Explanation of Solution

Calculation:

Rewrite the given integral as,

$\begin{array}{c}{\displaystyle \int e^{\left(1+i\right)x}}dx={\displaystyle \int e^x\cdot e^{ix}}dx\\ ={\displaystyle \int e^x\cdot \left(\cos x+i\sin x\right)}dx\\ ={\displaystyle \int e^x\cos x}dx+i{\displaystyle \int e^x\sin x}dx\end{array}$

Thus, ${\displaystyle \int e^{\left(1+i\right)x}}dx={\displaystyle \int e^x\cos x}dx+i{\displaystyle \int e^x\sin x}dx$.                                                            (1)

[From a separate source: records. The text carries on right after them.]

theorem xltLock (d f : Nat) (ans : HostAns) : Statement (.xltLock d f ans) := by
  simp [Statement, Instr.wf, dies, dieOk, holderOk] <;> omega

theorem contextDisable (d ctx : Nat) : Statement (.contextDisable d ctx) := by
  simp [Statement, Instr.wf, dies, dieOk, holderOk] <;> omega

theorem regionLock (d r : Nat) : Statement (.regionLock d r) := by
  simp [Statement, Instr.wf, dies, dieOk, holderOk] <;> omega

theorem bar4Request (d pf id kind off len op : Nat) (data : Bytes) : Statement (.bar4Request d pf id kind off len op data) := by
  simp [Statement, Instr.wf, dies, dieOk, holderOk] <;> omega

theorem windowCommit (d win : Nat) : Statement (.windowCommit d win) := by
  simp [Statement, Instr.wf, dies, dieOk, holderOk] <;> omega

theorem peerReadTimeout (d id : Nat) : Statement (.peerReadTimeout d id) := by
  simp [Statement, Instr.wf, dies, dieOk, holderOk] <;> omega

theorem pwlogRearm (d : Nat) : Statement (.pwlogRearm d) := by
  simp [Statement, Instr.wf, dies, dieOk, holderOk] <;> omega

theorem mirrorPoll (d k : Nat) : Statement (.mirrorPoll d k) := by
  simp [Statement, Instr.wf, dies, dieOk, holderOk] <;> omega

theorem actionEntryApply (d : Nat) : Statement (.actionEntryApply d) := by
  simp [Statement, Instr.wf, dies, dieOk, holderOk] <;> omega

theorem gainTrim (tel : Nat) : Statement (.gainTrim tel) := by
  simp [Statement, Instr.wf, dies, dieOk, holderOk] <;> omega

theorem faultDetected (d u cause addr detail : Nat) (fn : Option Nat) : Statement (.faultDetected d u cause addr detail fn) := by
  simp [Statement, Instr.wf, dies, dieOk, holderOk] <;> omega

theorem faultRecordClear (d u : Nat) : Statement (.faultRecordClear d u) := by
  simp [Statement, Instr.wf, dies, dieOk, holderOk] <;> omega

theorem errorPairReadback (p n : Bool) : Statement (.errorPairReadback p n) := by
  simp [Statement, Instr.wf, dies, dieOk, holderOk] <;> omega

theorem sliceComplete (d k u : Nat) (pass : Bool) : Statement (.sliceComplete d k u pass) := by
  simp [Statement, Instr.wf, dies, dieOk, holderOk] <;> omega

theorem sliceAbort (d k : Nat) : Statement (.sliceAbort d k) := by
  simp [Statement, Instr.wf, dies, dieOk, holderOk] <;> omega

theorem getVersion (via : Nat) : Statement (.getVersion via) := by
  simp [Statement, Instr.wf, dies, dieOk, holderOk] <;> omega

theorem getCapabilities (via : Nat) (req : Bytes) : Statement (.getCapabilities via req) := by
  simp [Statement, Instr.wf, dies, dieOk, holderOk] <;> omega

theorem negotiateAlgorithms (via : Nat) (req : Bytes) : Statement (.negotiateAlgorithms via req) := by
  simp [Statement, Instr.wf, dies, dieOk, holderOk] <;> omega

theorem getDigests (via : Nat) : Statement (.getDigests via) := by
  simp [Statement, Instr.wf, dies, dieOk, holderOk] <;> omega

theorem getCertificate (via slot off len : Nat) : Statement (.getCertificate via slot off len) := by
  simp [Statement, Instr.wf, dies, dieOk, holderOk] <;> omega

theorem challenge (via : Nat) (req : Bytes) : Statement (.challenge via req) := by
  simp [Statement, Instr.wf, dies, dieOk, holderOk] <;> omega

theorem getMeasurements (via index : Nat) : Statement (.getMeasurements via index) := by
  simp [Statement, Instr.wf, dies, dieOk, holderOk] <;> omega

theorem keyExchange (via : Nat) (req : Bytes) : Statement (.keyExchange via req) := by
  simp [Statement, Instr.wf, dies, dieOk, holderOk] <;> omega

theorem finish (via id : Nat) (req : Bytes) : Statement (.finish via id req) := by
  simp [Statement, Instr.wf, dies, dieOk, holderOk] <;> omega

theorem keyUpdate (via id : Nat) : Statement (.keyUpdate via id) := by
  simp [Statement, Instr.wf, dies, dieOk, holderOk] <;> omega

From part (a), it is known that ${\displaystyle \int e^{\left(1+i\right)x}}dx=\frac{1-i}{2}{e}^{\left(1+i\right)x}+c$.

Simplify this as,

$\begin{array}{c}\frac{1-i}{2}{e}^{\left(1+i\right)x}=\frac{e^{\left(1+i\right)x}}{2}-i\frac{e^{\left(1+i\right)x}}{2}\\ =\frac{1}{2}\left[e^x\left(\cos x+i\sin x\right)-i{e}^x\left(\cos x+i\sin x\right)\right]\\ =\frac{e^x}{2}\left[\cos x+i\sin x-i\cos x+\sin x\right]\\ =\frac{e^x}{2}\left[\cos x+\sin x+i\left(\sin x-\cos x\right)\right]\end{array}$

Thus, $\frac{1-i}{2}{e}^{\left(1+i\right)x}=\frac{e^x}{2}\left(\cos x+\sin x\right)+\frac{i{e}^x}{2}\left(\sin x-\cos x\right)$.                                         (2)

Compare the equations (1) and (2), it is observed that ${\displaystyle \int e^x\cos x}dx=\frac{e^x}{2}\left(\cos x+\sin x\right)$ and ${\displaystyle \int e^x\sin x}dx=\frac{e^x}{2}\left(\sin x-\cos x\right)$.